The Memory Police

How does the loss of semantic memory affect our identities, our understanding of the world, and even our ability to live? This is the question at the center of Yoko Ogawa’s The Memory Police, originally published in Japan in 1994 and translated into English in 2019.

This ethereal sci-fi exploration of memory follows an unnamed narrator as she navigates an island in which explicit memories of objects and concepts are gradually “disappeared,” both physically and in the minds of the island’s inhabitants. Although the disappearances begin with peripheral objects, such as perfume, ribbon, and gemstones, the perceived importance of disappearing objects escalates, eventually affecting people’s livelihoods and health. Fascinatingly, even when the losses in memory result in an occupation or hobby becoming obsolete, there is little effect on the daily lives of the island’s residents. In fact, it’s easiest for them to just move on– attempting to force a lost memory to return or seeing an object that no longer officially exists, results in extreme discomfort reminiscent of recalled trauma.The narrator shares that their apathy somehow balances their physical loss: 

When I was a child, the whole place seemed…how can I put this?…a lot fuller, a lot more real. But as things got thinner, more full of holes, our hearts got thinner, too, diluted somehow.

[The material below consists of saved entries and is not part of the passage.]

/-! ## unpoison -/

@[simp] theorem Mach.unpoison_dies (m : Mach) (line : Nat) : (m.unpoison line).dies = m.dies := rfl
@[simp] theorem Mach.unpoison_cairn (m : Mach) (line : Nat) : (m.unpoison line).cairn = m.cairn := rfl
@[simp] theorem Mach.unpoison_tele (m : Mach) (line : Nat) : (m.unpoison line).tele = m.tele := rfl
@[simp] theorem Mach.unpoison_elec (m : Mach) (line : Nat) : (m.unpoison line).elec = m.elec := rfl
@[simp] theorem Mach.unpoison_time (m : Mach) (line : Nat) : (m.unpoison line).time = m.time := rfl
@[simp] theorem Mach.unpoison_col (m : Mach) (line : Nat) : (m.unpoison line).col = m.col := rfl
@[simp] theorem Mach.unpoison_fences (m : Mach) (line : Nat) : (m.unpoison line).fences = m.fences := rfl
@[simp] theorem Mach.unpoison_sched (m : Mach) (line : Nat) : (m.unpoison line).sched = m.sched := rfl
@[simp] theorem Mach.unpoison_eng (m : Mach) (line : Nat) : (m.unpoison line).eng = m.eng := rfl
@[simp] theorem Mach.unpoison_xl (m : Mach) (line : Nat) : (m.unpoison line).xl = m.xl := rfl
@[simp] theorem Mach.unpoison_host (m : Mach) (line : Nat) : (m.unpoison line).host = m.host := rfl
@[simp] theorem Mach.unpoison_ports (m : Mach) (line : Nat) : (m.unpoison line).ports = m.ports := rfl
@[simp] theorem Mach.unpoison_fab (m : Mach) (line : Nat) : (m.unpoison line).fab = m.fab := rfl
@[simp] theorem Mach.unpoison_hall (m : Mach) (line : Nat) : (m.unpoison line).hall = m.hall := rfl
@[simp] theorem Mach.unpoison_sec (m : Mach) (line : Nat) : (m.unpoison line).sec = m.sec := rfl
@[simp] theorem Mach.unpoison_clk (m : Mach) (line : Nat) : (m.unpoison line).clk = m.clk := rfl
@[simp] theorem Mach.unpoison_out (m : Mach) (line : Nat) : (m.unpoison line).out = m.out := rfl
@[simp] theorem Mach.unpoison_freeCtr (m : Mach) (line : Nat) : (m.unpoison line).freeCtr = m.freeCtr := rfl

/-! ## spanEvent -/

@[simp] theorem Mach.spanEvent_dies (m : Mach) (code param : Nat) : (m.spanEvent code param).dies = m.dies := rfl
@[simp] theorem Mach.spanEvent_cairn (m : Mach) (code param : Nat) : (m.spanEvent code param).cairn = m.cairn := rfl
@[simp] theorem Mach.spanEvent_elec (m : Mach) (code param : Nat) : (m.spanEvent code param).elec = m.elec := rfl
@[simp] theorem Mach.spanEvent_time (m : Mach) (code param : Nat) : (m.spanEvent code param).time = m.time := rfl
@[simp] theorem Mach.spanEvent_col (m : Mach) (code param : Nat) : (m.spanEvent code param).col = m.col := rfl
@[simp] theorem Mach.spanEvent_fences (m : Mach) (code param : Nat) : (m.spanEvent code param).fences = m.fences := rfl
@[simp] theorem Mach.spanEvent_store (m : Mach) (code param : Nat) : (m.spanEvent code param).store = m.store := rfl
@[simp] theorem Mach.spanEvent_sched (m : Mach) (code param : Nat) : (m.spanEvent code param).sched = m.sched := rfl
@[simp] theorem Mach.spanEvent_eng (m : Mach) (code param : Nat) : (m.spanEvent code param).eng = m.eng := rfl
@[simp] theorem Mach.spanEvent_xl (m : Mach) (code param : Nat) : (m.spanEvent code param).xl = m.xl := rfl
@[simp] theorem Mach.spanEvent_host (m : Mach) (code param : Nat) : (m.spanEvent code param).host = m.host := rfl
@[simp] theorem Mach.spanEvent_ports (m : Mach) (code param : Nat) : (m.spanEvent code param).ports = m.ports := rfl
@[simp] theorem Mach.spanEvent_fab (m : Mach) (code param : Nat) : (m.spanEvent code param).fab = m.fab := rfl
@[simp] theorem Mach.spanEvent_hall (m : Mach) (code param : Nat) : (m.spanEvent code param).hall = m.hall := rfl
@[simp] theorem Mach.spanEvent_sec (m : Mach) (code param : Nat) : (m.spanEvent code param).sec = m.sec := rfl
@[simp] theorem Mach.spanEvent_clk (m : Mach) (code param : Nat) : (m.spanEvent code param).clk = m.clk := rfl
@[simp] theorem Mach.spanEvent_out (m : Mach) (code param : Nat) : (m.spanEvent code param).out = m.out := rfl
@[simp] theorem Mach.spanEvent_freeCtr (m : Mach) (code param : Nat) : (m.spanEvent code param).freeCtr = m.freeCtr := rfl

/-! ## arrive -/

@[simp] theorem Mach.arrive_dies (m : Mach) (port : Nat) (f : RFrame) : (m.arrive port f).dies = m.dies := rfl
@[simp] theorem Mach.arrive_cairn (m : Mach) (port : Nat) (f : RFrame) : (m.arrive port f).cairn = m.cairn := rfl
@[simp] theorem Mach.arrive_tele (m : Mach) (port : Nat) (f : RFrame) : (m.arrive port f).tele = m.tele := rfl
@[simp] theorem Mach.arrive_elec (m : Mach) (port : Nat) (f : RFrame) : (m.arrive port f).elec = m.elec := rfl
@[simp] theorem Mach.arrive_time (m : Mach) (port : Nat) (f : RFrame) : (m.arrive port f).time = m.time := rfl
@[simp] theorem Mach.arrive_col (m : Mach) (port : Nat) (f : RFrame) : (m.arrive port f).col = m.col := rfl
@[simp] theorem Mach.arrive_fences (m : Mach) (port : Nat) (f : RFrame) : (m.arrive port f).fences = m.fences := rfl
@[simp] theorem Mach.arrive_store (m : Mach) (port : Nat) (f : RFrame) : (m.arrive port f).store = m.store := rfl
@[simp] theorem Mach.arrive_sched (m : Mach) (port : Nat) (f : RFrame) : (m.arrive port f).sched = m.sched := rfl
@[simp] theorem Mach.arrive_eng (m : Mach) (port : Nat) (f : RFrame) : (m.arrive port f).eng = m.eng := rfl
@[simp] theorem Mach.arrive_xl (m : Mach) (port : Nat) (f : RFrame) : (m.arrive port f).xl = m.xl := rfl
@[simp] theorem Mach.arrive_host (m : Mach) (port : Nat) (f : RFrame) : (m.arrive port f).host = m.host := rfl
@[simp] theorem Mach.arrive_ports (m : Mach) (port : Nat) (f : RFrame) : (m.arrive port f).ports = m.ports := rfl
@[simp] theorem Mach.arrive_hall (m : Mach) (port : Nat) (f : RFrame) : (m.arrive port f).hall = m.hall := rfl
@[simp] theorem Mach.arrive_sec (m : Mach) (port : Nat) (f : RFrame) : (m.arrive port f).sec = m.sec := rfl
@[simp] theorem Mach.arrive_clk (m : Mach) (port : Nat) (f : RFrame) : (m.arrive port f).clk = m.clk := rfl
@[simp] theorem Mach.arrive_out (m : Mach) (port : Nat) (f : RFrame) : (m.arrive port f).out = m.out := rfl
@[simp] theorem Mach.arrive_freeCtr (m : Mach) (port : Nat) (f : RFrame) : (m.arrive port f).freeCtr = m.freeCtr := rfl

/-! ## restartEyes -/

@[simp] theorem Mach.restartEyes_dies (m : Mach) (p : Nat) : (m.restartEyes p).dies = m.dies := rfl
@[simp] theorem Mach.restartEyes_cairn (m : Mach) (p : Nat) : (m.restartEyes p).cairn = m.cairn := rfl
@[simp] theorem Mach.restartEyes_elec (m : Mach) (p : Nat) : (m.restartEyes p).elec = m.elec := rfl
@[simp] theorem Mach.restartEyes_time (m : Mach) (p : Nat) : (m.restartEyes p).time = m.time := rfl
@[simp] theorem Mach.restartEyes_col (m : Mach) (p : Nat) : (m.restartEyes p).col = m.col := rfl
@[simp] theorem Mach.restartEyes_fences (m : Mach) (p : Nat) : (m.restartEyes p).fences = m.fences := rfl
@[simp] theorem Mach.restartEyes_store (m : Mach) (p : Nat) : (m.restartEyes p).store = m.store := rfl
@[simp] theorem Mach.restartEyes_sched (m : Mach) (p : Nat) : (m.restartEyes p).sched = m.sched := rfl
@[simp] theorem Mach.restartEyes_eng (m : Mach) (p : Nat) : (m.restartEyes p).eng = m.eng := rfl
@[simp] theorem Mach.restartEyes_xl (m : Mach) (p : Nat) : (m.restartEyes p).xl = m.xl := rfl
@[simp] theorem Mach.restartEyes_host (m : Mach) (p : Nat) : (m.restartEyes p).host = m.host := rfl
@[simp] theorem Mach.restartEyes_ports (m : Mach) (p : Nat) : (m.restartEyes p).ports = m.ports := rfl
@[simp] theorem Mach.restartEyes_fab (m : Mach) (p : Nat) : (m.restartEyes p).fab = m.fab := rfl
@[simp] theorem Mach.restartEyes_hall (m : Mach) (p : Nat) : (m.restartEyes p).hall = m.hall := rfl
@[simp] theorem Mach.restartEyes_sec (m : Mach) (p : Nat) : (m.restartEyes p).sec = m.sec := rfl
@[simp] theorem Mach.restartEyes_clk (m : Mach) (p : Nat) : (m.restartEyes p).clk = m.clk := rfl
@[simp] theorem Mach.restartEyes_out (m : Mach) (p : Nat) : (m.restartEyes p).out = m.out := rfl
@[simp] theorem Mach.restartEyes_freeCtr (m : Mach) (p : Nat) : (m.restartEyes p).freeCtr = m.freeCtr := rfl

/-! ## setQueue -/

@[simp] theorem Mach.setQueue_dies (m : Mach) (q : Nat) (v : Queue) : (m.setQueue q v).dies = m.dies := rfl
@[simp] theorem Mach.setQueue_cairn (m : Mach) (q : Nat) (v : Queue) : (m.setQueue q v).cairn = m.cairn := rfl
@[simp] theorem Mach.setQueue_tele (m : Mach) (q : Nat) (v : Queue) : (m.setQueue q v).tele = m.tele := rfl
@[simp] theorem Mach.setQueue_elec (m : Mach) (q : Nat) (v : Queue) : (m.setQueue q v).elec = m.elec := rfl
@[simp] theorem Mach.setQueue_time (m : Mach) (q : Nat) (v : Queue) : (m.setQueue q v).time = m.time := rfl
@[simp] theorem Mach.setQueue_col (m : Mach) (q : Nat) (v : Queue) : (m.setQueue q v).col = m.col := rfl
@[simp] theorem Mach.setQueue_fences (m : Mach) (q : Nat) (v : Queue) : (m.setQueue q v).fences = m.fences := rfl
@[simp] theorem Mach.setQueue_store (m : Mach) (q : Nat) (v : Queue) : (m.setQueue q v).store = m.store := rfl
@[simp] theorem Mach.setQueue_eng (m : Mach) (q : Nat) (v : Queue) : (m.setQueue q v).eng = m.eng := rfl
@[simp] theorem Mach.setQueue_xl (m : Mach) (q : Nat) (v : Queue) : (m.setQueue q v).xl = m.xl := rfl
@[simp] theorem Mach.setQueue_host (m : Mach) (q : Nat) (v : Queue) : (m.setQueue q v).host = m.host := rfl
@[simp] theorem Mach.setQueue_ports (m : Mach) (q : Nat) (v : Queue) : (m.setQueue q v).ports = m.ports := rfl
@[simp] theorem Mach.setQueue_fab (m : Mach) (q : Nat) (v : Queue) : (m.setQueue q v).fab = m.fab := rfl
@[simp] theorem Mach.setQueue_hall (m : Mach) (q : Nat) (v : Queue) : (m.setQueue q v).hall = m.hall := rfl
@[simp] theorem Mach.setQueue_sec (m : Mach) (q : Nat) (v : Queue) : (m.setQueue q v).sec = m.sec := rfl
@[simp] theorem Mach.setQueue_clk (m : Mach) (q : Nat) (v : Queue) : (m.setQueue q v).clk = m.clk := rfl
@[simp] theorem Mach.setQueue_out (m : Mach) (q : Nat) (v : Queue) : (m.setQueue q v).out = m.out := rfl
@[simp] theorem Mach.setQueue_freeCtr (m : Mach) (q : Nat) (v : Queue) : (m.setQueue q v).freeCtr = m.freeCtr := rfl

/-! ## setCmd -/

@[simp] theorem Mach.setCmd_dies (m : Mach) (k : Nat) (c : Cmd) : (m.setCmd k c).dies = m.dies := rfl
@[simp] theorem Mach.setCmd_cairn (m : Mach) (k : Nat) (c : Cmd) : (m.setCmd k c).cairn = m.cairn := rfl
@[simp] theorem Mach.setCmd_tele (m : Mach) (k : Nat) (c : Cmd) : (m.setCmd k c).tele = m.tele := rfl
@[simp] theorem Mach.setCmd_elec (m : Mach) (k : Nat) (c : Cmd) : (m.setCmd k c).elec = m.elec := rfl
@[simp] theorem Mach.setCmd_time (m : Mach) (k : Nat) (c : Cmd) : (m.setCmd k c).time = m.time := rfl
@[simp] theorem Mach.setCmd_col (m : Mach) (k : Nat) (c : Cmd) : (m.setCmd k c).col = m.col := rfl
@[simp] theorem Mach.setCmd_fences (m : Mach) (k : Nat) (c : Cmd) : (m.setCmd k c).fences = m.fences := rfl
@[simp] theorem Mach.setCmd_store (m : Mach) (k : Nat) (c : Cmd) : (m.setCmd k c).store = m.store := rfl
@[simp] theorem Mach.setCmd_eng (m : Mach) (k : Nat) (c : Cmd) : (m.setCmd k c).eng = m.eng := rfl
@[simp] theorem Mach.setCmd_xl (m : Mach) (k : Nat) (c : Cmd) : (m.setCmd k c).xl = m.xl := rfl
@[simp] theorem Mach.setCmd_host (m : Mach) (k : Nat) (c : Cmd) : (m.setCmd k c).host = m.host := rfl
@[simp] theorem Mach.setCmd_ports (m : Mach) (k : Nat) (c : Cmd) : (m.setCmd k c).ports = m.ports := rfl
@[simp] theorem Mach.setCmd_fab (m : Mach) (k : Nat) (c : Cmd) : (m.setCmd k c).fab = m.fab := rfl
@[simp] theorem Mach.setCmd_hall (m : Mach) (k : Nat) (c : Cmd) : (m.setCmd k c).hall = m.hall := rfl
@[simp] theorem Mach.setCmd_sec (m : Mach) (k : Nat) (c : Cmd) : (m.setCmd k c).sec = m.sec := rfl
@[simp] theorem Mach.setCmd_clk (m : Mach) (k : Nat) (c : Cmd) : (m.setCmd k c).clk = m.clk := rfl
@[simp] theorem Mach.setCmd_out (m : Mach) (k : Nat) (c : Cmd) : (m.setCmd k c).out = m.out := rfl
@[simp] theorem Mach.setCmd_freeCtr (m : Mach) (k : Nat) (c : Cmd) : (m.setCmd k c).freeCtr = m.freeCtr := rfl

Each lost memory just further mutes their emotions.

The disappearances are seemingly controlled by a higher power, yet notably, there are individuals who fail to lose their memories. The Memory Police, which appear to be the sole governing body on the island, hunt down and take away those who fail to forget, leading to an underground system of memory-laden individuals hiding in sympathetic homes in a twisted evocation of the Holocaust. 

The story of the narrator’s journey to protect one such individual is driven by frequent dialogue, the suspense of discovery, and a parallel storyline, written by the narrator (who is a novelist), in which the protagonist loses her voice. The lateral relationship between voice and memory offers a further exploration of the link between our consciousness and life functions.

While the premise of The Memory Police is an enticing exploration of the connections between memory, human cognition, and emotions, the writing lacked urgency, instead seeming to float in a world that doesn’t attempt to recall reality. It was undoubtedly well-written and probed a subject that is essential to human existence. In reading it, however, I felt more unsettled than anything. While I yearned for a clear resolution, the book instead ends abruptly and has left me puzzling over it’s slow narrative build for days. While in many ways, this arguably makes it a good novel, it has been more of a lingering discomfort than an enjoyable read.

In summary, I chalk it up to not being my cup of tea. I am appreciative of the writing and found the concept fascinating, but it would not be my first choice in reading material. I’ll gladly leave it to the enjoyment of dystopian fiction lovers.

TLDR: Great for lovers of dystopian fiction. An enticing exploration of memory and consciousness with a floating narrative that lacks urgency.